Изменить стиль страницы

Не раз просыпался Егор от гремучего ветра, сотрясавшего до основания старый домишко. Между досками комнатной перегородки шипуче осыпался шуршащий шлак. А мальчонке слышалось, будто волны плещут за кормой привидевшегося в ночи корабля. Неугомонный ветер летал над городом, прибойно бился в склоны сопок, свистел и гудел в ветвях монгольского дуба, росшего возле калитаевского дома. А мальчишке чудилось, будто океанские бури завывают в корабельных снастях, туго наполняют паруса и мчат вперед и вперед по расходившемуся взбулгаченному морю одинокий корабль, и капитаном на нем Егорка. Ему ничто не преграда: пусть волны захлестывают до самых мачт, пусть гонится следом кровожадный пиратский бриг — пусть!

Проснувшись, Егорка обычно долго лежал с закрытыми глазами. Ему жаль было расставаться с чудесным сном, и мальчишка придумывал его продолжение. Ветер за окном, шум Амурского залива помогали выдумке, придавали ей яркую видимость правды.

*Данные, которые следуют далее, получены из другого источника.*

-- ==== Sys2Proof/Certificates/Slice0/Obligations.lean ====
section
/-! DEFINITION. The statements for the provers. A state stands for any state, reached by a run or not; where a statement needs a law of the part, the law is a hypothesis, and it is a part of an invariant stated at the end of this file. -/

open Sys2Proof Sys2Proof.Machine

/-! ### Steps and reset -/

/-- A step takes the command at the front of the queue and runs it on the state with the queue's rest. On an empty queue it runs one of the events of the part's own that are due: a window end, the idle expiry, the silence of the identifier or of a link, a confirm window that has run out, a frame gap are due where their timer stands at its time. With none due one millisecond passes: in reset nothing counts, and otherwise every millisecond timer moves by one, up to its bound or down to 0, each under its own condition, and nothing else moves (R3, R6, R9, R10, R13, R35, R108, R126, R140, R141, R148, R149, R150, R159, R164, R165, R178; the empty queue is the model's choice, log 1, and which due event comes first is free, log 2). -/
def Obligations.StepTakesFrontCommand : Prop :=
  (∀ (c : Instr) (rest : List Instr) (s : State), s.pending = c :: rest →
    step s = exec c { s with pending := rest })
  ∧ ∀ s : State, s.pending = [] →
    (dueEvents s ≠ [] → ∃ i ∈ dueEvents s, step s = exec i { s with orders := s.orders + 1 })
    ∧ (s.inReset = true → dueEvents s = [])
    ∧ (s.inReset = false →
        (50 ≤ s.belt.windowMs → .speedWindowEnd ∈ dueEvents s)
        ∧ (s.belt.state = .running → s.settings.idleTime ≠ 0 → 1000 * s.settings.idleTime ≤ s.belt.idleMs →
            .idleExpiry ∈ dueEvents s)
        ∧ (2000 ≤ s.matcher.silenceMs → s.matcher.silent = false → .identifierSilent ∈ dueEvents s)
        ∧ (∀ (d : DestId) (a : Awaiting), a ∈ (s.dest d).awaiting → a.leftMs = 0 →
            .confirmWindowExpiry d a.tag ∈ dueEvents s)
        ∧ (∀ q : Sender, (s.link q).state = .active → 1000 ≤ (s.link q).silenceMs →
            .linkSilence1000 q ∈ dueEvents s)
        ∧ (∀ q : Sender, (s.link q).state = .quiet → 4000 ≤ (s.link q).silenceMs → .linkLapse q ∈ dueEvents s)
        ∧ (∀ (p : Port) (l : List Byte) (ms : Nat), s.receiver p = { kept := some l, gapMs := some ms } → 5 < ms →
            .frameGapTimeout p ∈ dueEvents s))
    ∧ (dueEvents s = [] → s.inReset = true → step s = .next s)
    ∧ (dueEvents s = [] → s.inReset = false →
        ∃ t, step s = .next t
          ∧ t = { s with
              belt := t.belt, matcher := t.matcher, dests := t.dests, gates := t.gates
              links := t.links, receivers := t.receivers, refreshMs := s.refreshMs + 1 }
          ∧ t.belt = { s.belt with
              windowMs := s.belt.windowMs + 1
              runGuard := s.belt.runGuard.map fun n => min (n + 1) 1000
              idleMs := if s.belt.state = .running ∧ s.settings.idleTime ≠ 0 ∧ s.map = []
                  ∧ s.pins.readEye = false ∧ s.pins.infeedEye = false then min (s.belt.idleMs + 1) 600000
                else s.belt.idleMs
              infeedMs := if s.pins.infeedEye = true then min (s.belt.infeedMs + 1) 50 else s.belt.infeedMs
              tailMs := if s.belt.state = .unconfigured then s.belt.tailMs else min (s.belt.tailMs + 1) 2000 }
          ∧ t.matcher = { s.matcher with
              silenceMs := if s.belt.state = .running then min (s.matcher.silenceMs + 1) 2000
                else s.matcher.silenceMs }
          ∧ (∀ d : DestId, t.dest d = { s.dest d with
              rackMs := if (s.dest d).configured = true then min ((s.dest d).rackMs + 1) 50 else (s.dest d).rackMs
              awaiting := (s.dest d).awaiting.map fun a => { a with leftMs := a.leftMs - 1 }
              eyeMs := if (s.dest d).eye = .blocking ∨ (s.dest d).eye = .clearing then min ((s.dest d).eyeMs + 1) 20
                else (s.dest d).eyeMs
              blockMs := if s.confirmEye d = true ∧ (s.dest d).blockMs < s.settings.b then (s.dest d).blockMs + 1
                else (s.dest d).blockMs
              clearMs := if (s.dest d).holds.blocked = true ∧ s.confirmEye d = false then
                  min ((s.dest d).clearMs + 1) 1000
                else (s.dest d).clearMs })
          ∧ (∀ g : GateId, t.gate g = { s.gate g with
              cycle := (s.gate g).cycle.map fun c => { c with endIn := c.endIn - 1, offIn := c.offIn - 1 }
              checks := (s.gate g).checks.map fun c => { c with leftMs := c.leftMs - 1 } })
          ∧ (∀ q : Sender, t.link q = { s.link q with
              silenceMs := min ((s.link q).silenceMs + 1) 4000
              sending := (s.link q).sending.map fun f => { f with leftMs := f.leftMs - 1 } })
          ∧ ∀ p : Port, t.receiver p = { s.receiver p with
              gapMs := (s.receiver p).gapMs.map fun n => min (n + 1) 6 })

/-- Every command answers a next state, in every state, and leaves the queue of waiting commands alone. While reset is in force every command but the resets and the release leaves everything as it is, the input levels apart (R178; that the levels are followed is log 6). -/
def Obligations.EveryCommandCompletes : Prop :=
  ∀ (c : Instr) (s : State), ∃ t, exec c s = .next t ∧ t.pending = s.pending
    ∧ (s.inReset = true → c ≠ .powerOnReset → c ≠ .resetPin → c ≠ .resetRelease →
        { t with pins := s.pins } = s)

/-- Both resets set every gate record to the values of its table and the test record to NONE, with the GATE_FAULT level clear (R137). -/
def Obligations.ResetSetsGates : Prop :=
  ∀ (c : Instr) (s : State), c = .powerOnReset ∨ c = .resetPin →
    ∃ t, exec c s = .next t
      ∧ (∀ g : GateId, (t.gate g).configured = false ∧ (t.gate g).service = .inService
          ∧ (t.gate g).cycle = none ∧ (t.gate g).driveLeft = false ∧ (t.gate g).driveRight = false
          ∧ (t.gate g).lastFired = none ∧ (t.gate g).queue = [] ∧ (t.gate g).d = 2000
          ∧ (t.gate g).a = 400 ∧ (t.gate g).l = 60 ∧ (t.gate g).t = 250 ∧ (t.gate g).c = 600)
      ∧ t.test.result = .nothing ∧ t.test.gate = none ∧ t.test.fireAt = none
      ∧ t.bank.levels.getLsbD 7 = false

/-- Both resets bring every other block to its reset values: the part is the one after reset, with the reset in force, but for the input levels, which stand, and the model's own queue and counts of free values (R17, R28, R36, R50, R69, R95, R115, R116, R135, R156, R177, R178, R194). That the tail-full filter and the 20 ms filter of a confirm eye, for which the spec gives no reset value, start from 0 is the model's choice (log 24), and so is LATE of the test record (log 40). The eye states and the capture state are set from the eyes once more at the release, which another statement says. -/
def Obligations.ResetSetsBlocks : Prop :=
  ∀ (c : Instr) (s : State), c = .powerOnReset ∨ c = .resetPin →
    ∃ t, exec c s = .next t
      ∧ t = { State.reset with pins := s.pins, inReset := true, draws := s.draws, orders := s.orders, pending := s.pending }
      ∧ t.inReset = true ∧ t.pins = s.pins ∧ t.belt = {} ∧ t.belt.state = .unconfigured
      ∧ t.belt.motor = false ∧ t.belt.p = 0 ∧ t.belt.v = 0 ∧ t.belt.windowCount = 0 ∧ t.belt.causes = {}
      ∧ t.belt.tailFull = false ∧ t.belt.overspeed = false ∧ t.belt.runGuard = none
      ∧ t.belt.cleanWindows = 0 ∧ t.belt.zeroWindows = 0 ∧ t.belt.idleMs = 0
      ∧ t.reader.tagCounter = 0 ∧ t.reader.eyeBlocked = false
      ∧ t.matcher.silent = false ∧ t.matcher.silenceMs = 0 ∧ t.patterns = [] ∧ t.map = []
      ∧ (∀ (x : ItemClass) (o : ItemOwner), t.cell x o = []) ∧ t.routes.overflow = [] ∧ t.routes.breakage = []
      ∧ (∀ d : DestId, (t.dest d).configured = false ∧ (t.dest d).owner = none
          ∧ (t.dest d).state = .unclaimed ∧ (t.dest d).holds = {} ∧ (t.dest d).classes = 0
          ∧ (t.dest d).eligible = 0 ∧ (t.dest d).mode = .level ∧ (t.dest d).rearm = .armed
          ∧ (t.dest d).free = 0 ∧ (t.dest d).reserved = 0 ∧ (t.dest d).margin = 1
          ∧ (t.dest d).awaiting = [] ∧ (t.dest d).misses = 0 ∧ (t.dest d).rackMs = 0 ∧ (t.dest d).eye = .clear
          ∧ (t.dest d).eyeMs = 0 ∧ (t.dest d).blockMs = 0 ∧ (t.dest d).clearMs = 0)
      ∧ (∀ g : GateId, (t.gate g).checks = [] ∧ (t.gate g).fault = {})
      ∧ t.test.side = none ∧ t.test.late = false
      ∧ (∀ q : Sender, t.link q = {} ∧ (t.link q).state = .down ∧ (t.link q).replies = []
          ∧ (t.link q).sending = none ∧ (t.link q).hellos = 0 ∧ (t.link q).silenceMs = 0)
      ∧ (∀ p : Port, (t.receiver p).kept = none ∧ (t.receiver p).gapMs = none)
      ∧ (∀ st : Station, (t.noticeQueue st).dests = [] ∧ (t.noticeQueue st).places = []
          ∧ (t.noticeQueue st).seq = 0)
      ∧ (∀ n : Counter, t.counter n = 0 ∧ t.bank.snapshot[n.index] = 0)
      ∧ t.refreshMs = 0
      ∧ t.bank.levels = 0 ∧ t.bank.latches = 0 ∧ t.bank.enables = 0 ∧ t.bank.globalEnable = false ∧ t.bank.attn = false
      ∧ t.settings = { dT := 3000, w := 800, idleTime := 180, threshold := 60, b := 3000 }

/-- At the release of reset the read-point unit and every confirm eye start from the levels of their eyes (R28, R156). -/
def Obligations.ReleaseStartsFromEyes : Prop :=
  ∀ s : State, s.inReset = true →
    ∃ t, exec .resetRelease s = .next t ∧ SameExcept [.reset, .reader, .dests] s t ∧ t.inReset = false
      ∧ t.reader = { s.reader with capture := if s.pins.readEye then .clearWait none else .ready }
      ∧ ∀ d : DestId, t.dest d = { s.dest d with eye := if s.confirmEye d then .seen else .clear }

/-! ### Belt unit -/

/-- A pulse advances P, modulo 2^24, and the window count while the belt is RUNNING, and is discarded in every other state (R1; past 65,535 the window count is free, log 17). -/
def Obligations.PulseAdvancesRunningBelt : Prop :=
  ∀ s : State, s.inReset = false →
    ∃ t, exec .encoderPulse s = .next t ∧ SameExcept [.belt] s t
      ∧ (s.belt.state = .running →
          t.belt.still = { s.belt.still with p := s.belt.p + 1, windowCount := t.belt.windowCount }
            ∧ (s.belt.windowCount ≠ 0xFFFF#16 → t.belt.windowCount = s.belt.windowCount + 1))
      ∧ (s.belt.state ≠ .running → t.belt.still = s.belt.still)

/-- The end of a window that brings no encoder loss sets V to (3 V + sample) / 4 with the sample 20 s saturated at 4095, moves OVERSPEED with its clean-window count and the zero-window count, sets s to 0, and does nothing else (R3, R4, R5, R14; the guard's last millisecond is log 31). -/
def Obligations.WindowEndUpdatesSpeed : Prop :=
  ∀ s : State, s.inReset = false → 50 ≤ s.belt.windowMs → s.belt.zeroWindows < 8 →
    s.belt.state ≠ .running ∨ s.belt.windowCount ≠ 0 ∨ s.belt.zeroWindows < 7 →
    ∃ t, exec .speedWindowEnd s = .next t ∧ SameExcept [.belt] s t
      ∧ t.belt.still = { s.belt.still with
          v := (3 * s.belt.v + min (20 * s.belt.windowCount.toNat) 4095) / 4
          windowCount := 0, windowMs := 0
          overspeed := t.belt.overspeed, cleanWindows := t.belt.cleanWindows, zeroWindows := t.belt.zeroWindows }
      ∧ (205 ≤ s.belt.windowCount.toNat → t.belt.overspeed = true ∧ t.belt.cleanWindows = 0)
      ∧ (s.belt.windowCount.toNat < 205 → s.belt.overspeed = true → 19 ≤ s.belt.cleanWindows →
          t.belt.overspeed = false ∧ t.belt.cleanWindows = 0)
      ∧ (s.belt.windowCount.toNat < 205 → s.belt.overspeed = true → s.belt.cleanWindows < 19 →
          t.belt.overspeed = true ∧ t.belt.cleanWindows = s.belt.cleanWindows + 1)
      ∧ (s.belt.windowCount.toNat < 205 → s.belt.overspeed = false →
          t.belt.overspeed = false ∧ t.belt.cleanWindows = s.belt.cleanWindows)
      ∧ (if s.belt.state = .running ∧ (s.belt.runGuard = none ∨ ∃ ms, s.belt.runGuard = some ms ∧ 1000 ≤ ms) then
          t.belt.zeroWindows = if s.belt.windowCount = 0 then s.belt.zeroWindows + 1 else 0
        else t.belt.zeroWindows = s.belt.zeroWindows)

/-- The eighth zero window after the run guard records ENCODER_LOSS: the belt is HALTED with its motor off and the count back at 0, every entry but a token is SUSPECT with F and LATE removed, every fire queue is empty, a capture in progress is abandoned, a token not yet fired is ABORTED and leaves the map, one that has fired keeps its record and its result, no destination moves, and ENCODER_LOSSES rises (R14, R27, R61, R66, R67, R136; that a guard that stands at 1000 ms counts as elapsed is log 31). -/
def Obligations.EighthZeroWindowLosesEncoder : Prop :=
  ∀ s : State, s.inReset = false → 50 ≤ s.belt.windowMs → s.belt.state = .running →
    (s.belt.runGuard = none ∨ ∃ ms, s.belt.runGuard = some ms ∧ 1000 ≤ ms) →
    s.belt.windowCount = 0 → s.belt.zeroWindows = 7 →
    ∃ t, exec .speedWindowEnd s = .next t
      ∧ SameExcept [.belt, .reader, .map, .gates, .test, .counters] s t
      ∧ Raised [.ofPart .encoderLosses] s t
      ∧ t.belt.state = .halted ∧ t.belt.causes = { s.belt.causes with encoderLoss := true }
      ∧ t.belt.motor = false ∧ t.belt.runGuard = none ∧ t.belt.zeroWindows = 0 ∧ t.belt.p = s.belt.p
      ∧ t.belt.v = 3 * s.belt.v / 4
      ∧ (t.map.filter fun e => !e.isTest) = (s.map.filter fun e => !e.isTest).map
          (fun e => { e with fireAt := none, late := false, state := .suspect })
      ∧ (∀ g : GateId, t.gate g = { s.gate g with queue := [] })
      ∧ t.reader.tagCounter = s.reader.tagCounter ∧ t.reader.eyeBlocked = s.reader.eyeBlocked
      ∧ (∀ r, s.reader.capture = .opened r → t.reader.capture = .clearWait none)
      ∧ (∀ r x m, s.reader.capture = .committed r x m → t.reader.capture = .clearWait none)
      ∧ (s.find .token = none → t.test = s.test)
      ∧ (∀ (e : Entry) (d : DestId), s.find .token = some e → e.dest = some (.gateDest d) →
          e.state = .routed ∨ .token ∈ (s.gate (destGate d)).queue →
          t.test = { s.test with result := .aborted } ∧ t.bank.latches.getLsbD 12 = true
            ∧ (MapLaw s → t.find .token = none ∧ t.map.length + 1 = s.map.length))
      ∧ ∀ (e : Entry) (d : DestId), s.find .token = some e → e.dest = some (.gateDest d) →
          e.state ≠ .routed → .token ∉ (s.gate (destGate d)).queue →
          t.find .token = some e ∧ t.map.length = s.map.length ∧ t.test = s.test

Но стоило открыть глаза — и все исчезало: корабль, море, хлопанье парусов. Вместо капитанской каюты — знакомая до последнего гвоздика комнатка с невысоким бревенчатым потолком, голубовато освещенная ясной полночной луной. В среднее бревно потолка вбит железный крюк. Еще Прохор Федорович приспособил эту железину для колыбели своего единственного сына Степки. И Егорка смотрел в ней свои немудрящие младенческие сны. Когда он подрос, отец, помнится, подвесил на крюк десятилинейную керосиновую лампу под простеньким железным абажуром. Егорка любил, проснувшись ночью, глядеть на лампу, в стекле которой отражались голубые квадратики окна. Он долго щурил глаза, думал про разное и засыпал снова. А утром, торопливо напихав в рот хлеба, запив горячим чаем из пузатого, весело поющего самовара, мчался на берег, к морю.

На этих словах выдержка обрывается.